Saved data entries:
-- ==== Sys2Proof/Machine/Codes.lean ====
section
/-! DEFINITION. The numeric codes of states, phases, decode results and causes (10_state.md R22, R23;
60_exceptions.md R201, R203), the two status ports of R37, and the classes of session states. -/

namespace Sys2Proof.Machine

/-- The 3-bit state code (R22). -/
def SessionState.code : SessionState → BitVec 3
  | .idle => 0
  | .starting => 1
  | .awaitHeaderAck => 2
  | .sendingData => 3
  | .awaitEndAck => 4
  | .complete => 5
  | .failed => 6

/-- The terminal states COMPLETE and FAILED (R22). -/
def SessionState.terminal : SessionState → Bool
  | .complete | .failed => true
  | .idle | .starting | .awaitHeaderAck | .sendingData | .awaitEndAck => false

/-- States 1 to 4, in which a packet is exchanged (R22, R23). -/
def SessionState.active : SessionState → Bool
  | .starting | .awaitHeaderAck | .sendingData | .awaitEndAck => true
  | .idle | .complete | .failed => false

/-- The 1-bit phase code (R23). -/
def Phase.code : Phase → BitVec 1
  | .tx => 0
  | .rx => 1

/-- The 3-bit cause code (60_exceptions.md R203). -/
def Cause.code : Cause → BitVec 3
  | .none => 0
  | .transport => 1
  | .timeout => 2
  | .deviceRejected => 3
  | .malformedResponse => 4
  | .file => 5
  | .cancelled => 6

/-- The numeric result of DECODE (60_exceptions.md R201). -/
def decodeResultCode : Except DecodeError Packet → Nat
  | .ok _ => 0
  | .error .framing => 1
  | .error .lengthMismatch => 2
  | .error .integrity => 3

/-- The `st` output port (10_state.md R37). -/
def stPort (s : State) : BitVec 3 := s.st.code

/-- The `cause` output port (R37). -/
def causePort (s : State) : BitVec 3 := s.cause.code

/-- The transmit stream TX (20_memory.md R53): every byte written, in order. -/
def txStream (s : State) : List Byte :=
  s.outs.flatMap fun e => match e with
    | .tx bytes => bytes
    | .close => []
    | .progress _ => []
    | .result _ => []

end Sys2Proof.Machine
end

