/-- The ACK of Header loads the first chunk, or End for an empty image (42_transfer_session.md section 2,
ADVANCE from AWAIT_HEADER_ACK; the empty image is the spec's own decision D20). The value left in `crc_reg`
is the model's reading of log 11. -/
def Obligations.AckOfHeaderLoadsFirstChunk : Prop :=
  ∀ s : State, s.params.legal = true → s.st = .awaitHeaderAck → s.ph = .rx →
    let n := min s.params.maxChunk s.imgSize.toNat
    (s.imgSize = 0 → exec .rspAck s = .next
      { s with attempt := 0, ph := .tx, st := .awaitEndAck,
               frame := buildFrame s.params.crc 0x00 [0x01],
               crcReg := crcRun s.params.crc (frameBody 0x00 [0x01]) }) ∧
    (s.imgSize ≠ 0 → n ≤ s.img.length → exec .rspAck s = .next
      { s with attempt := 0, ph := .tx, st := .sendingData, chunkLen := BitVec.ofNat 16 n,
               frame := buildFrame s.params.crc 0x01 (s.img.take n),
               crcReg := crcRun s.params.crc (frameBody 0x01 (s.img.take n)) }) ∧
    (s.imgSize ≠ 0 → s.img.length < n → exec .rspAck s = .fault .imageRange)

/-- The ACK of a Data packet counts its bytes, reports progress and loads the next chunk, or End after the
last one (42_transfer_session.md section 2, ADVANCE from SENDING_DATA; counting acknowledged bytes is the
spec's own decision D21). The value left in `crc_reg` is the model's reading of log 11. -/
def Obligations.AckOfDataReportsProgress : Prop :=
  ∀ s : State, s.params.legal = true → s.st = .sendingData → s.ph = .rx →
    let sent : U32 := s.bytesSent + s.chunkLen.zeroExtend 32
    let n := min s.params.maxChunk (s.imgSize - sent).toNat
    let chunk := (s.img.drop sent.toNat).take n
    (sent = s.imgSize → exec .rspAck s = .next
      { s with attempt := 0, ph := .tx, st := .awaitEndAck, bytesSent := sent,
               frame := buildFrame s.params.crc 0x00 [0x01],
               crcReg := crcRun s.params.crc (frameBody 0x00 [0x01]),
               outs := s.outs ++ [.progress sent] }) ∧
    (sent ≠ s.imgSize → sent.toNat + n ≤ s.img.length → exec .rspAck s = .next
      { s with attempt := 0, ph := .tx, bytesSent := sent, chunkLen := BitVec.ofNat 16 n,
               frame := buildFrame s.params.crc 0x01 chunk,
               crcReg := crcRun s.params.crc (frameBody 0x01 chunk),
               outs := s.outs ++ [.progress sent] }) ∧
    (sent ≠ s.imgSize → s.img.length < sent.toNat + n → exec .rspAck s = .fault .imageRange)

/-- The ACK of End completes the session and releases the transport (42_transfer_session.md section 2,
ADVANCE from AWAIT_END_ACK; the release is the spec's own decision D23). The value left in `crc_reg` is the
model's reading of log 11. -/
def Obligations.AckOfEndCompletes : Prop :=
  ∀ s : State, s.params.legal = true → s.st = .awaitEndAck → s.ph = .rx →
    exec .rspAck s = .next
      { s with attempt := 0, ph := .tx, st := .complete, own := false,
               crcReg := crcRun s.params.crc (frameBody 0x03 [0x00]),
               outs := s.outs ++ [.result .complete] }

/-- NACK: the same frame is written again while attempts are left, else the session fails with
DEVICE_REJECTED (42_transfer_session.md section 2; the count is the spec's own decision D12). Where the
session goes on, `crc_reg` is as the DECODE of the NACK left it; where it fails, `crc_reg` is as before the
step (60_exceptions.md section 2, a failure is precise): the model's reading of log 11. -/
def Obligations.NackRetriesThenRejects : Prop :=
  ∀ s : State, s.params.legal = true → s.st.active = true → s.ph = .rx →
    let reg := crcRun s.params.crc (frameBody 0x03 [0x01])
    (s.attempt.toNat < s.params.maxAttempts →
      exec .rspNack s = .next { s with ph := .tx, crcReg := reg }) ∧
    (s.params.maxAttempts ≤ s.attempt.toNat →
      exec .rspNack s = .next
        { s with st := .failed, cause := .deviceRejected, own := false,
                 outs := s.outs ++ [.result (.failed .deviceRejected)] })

WORK ORDER: Determine how many lines in the data above contain the string "crcReg". Give nothing except the number.

REPLY: 6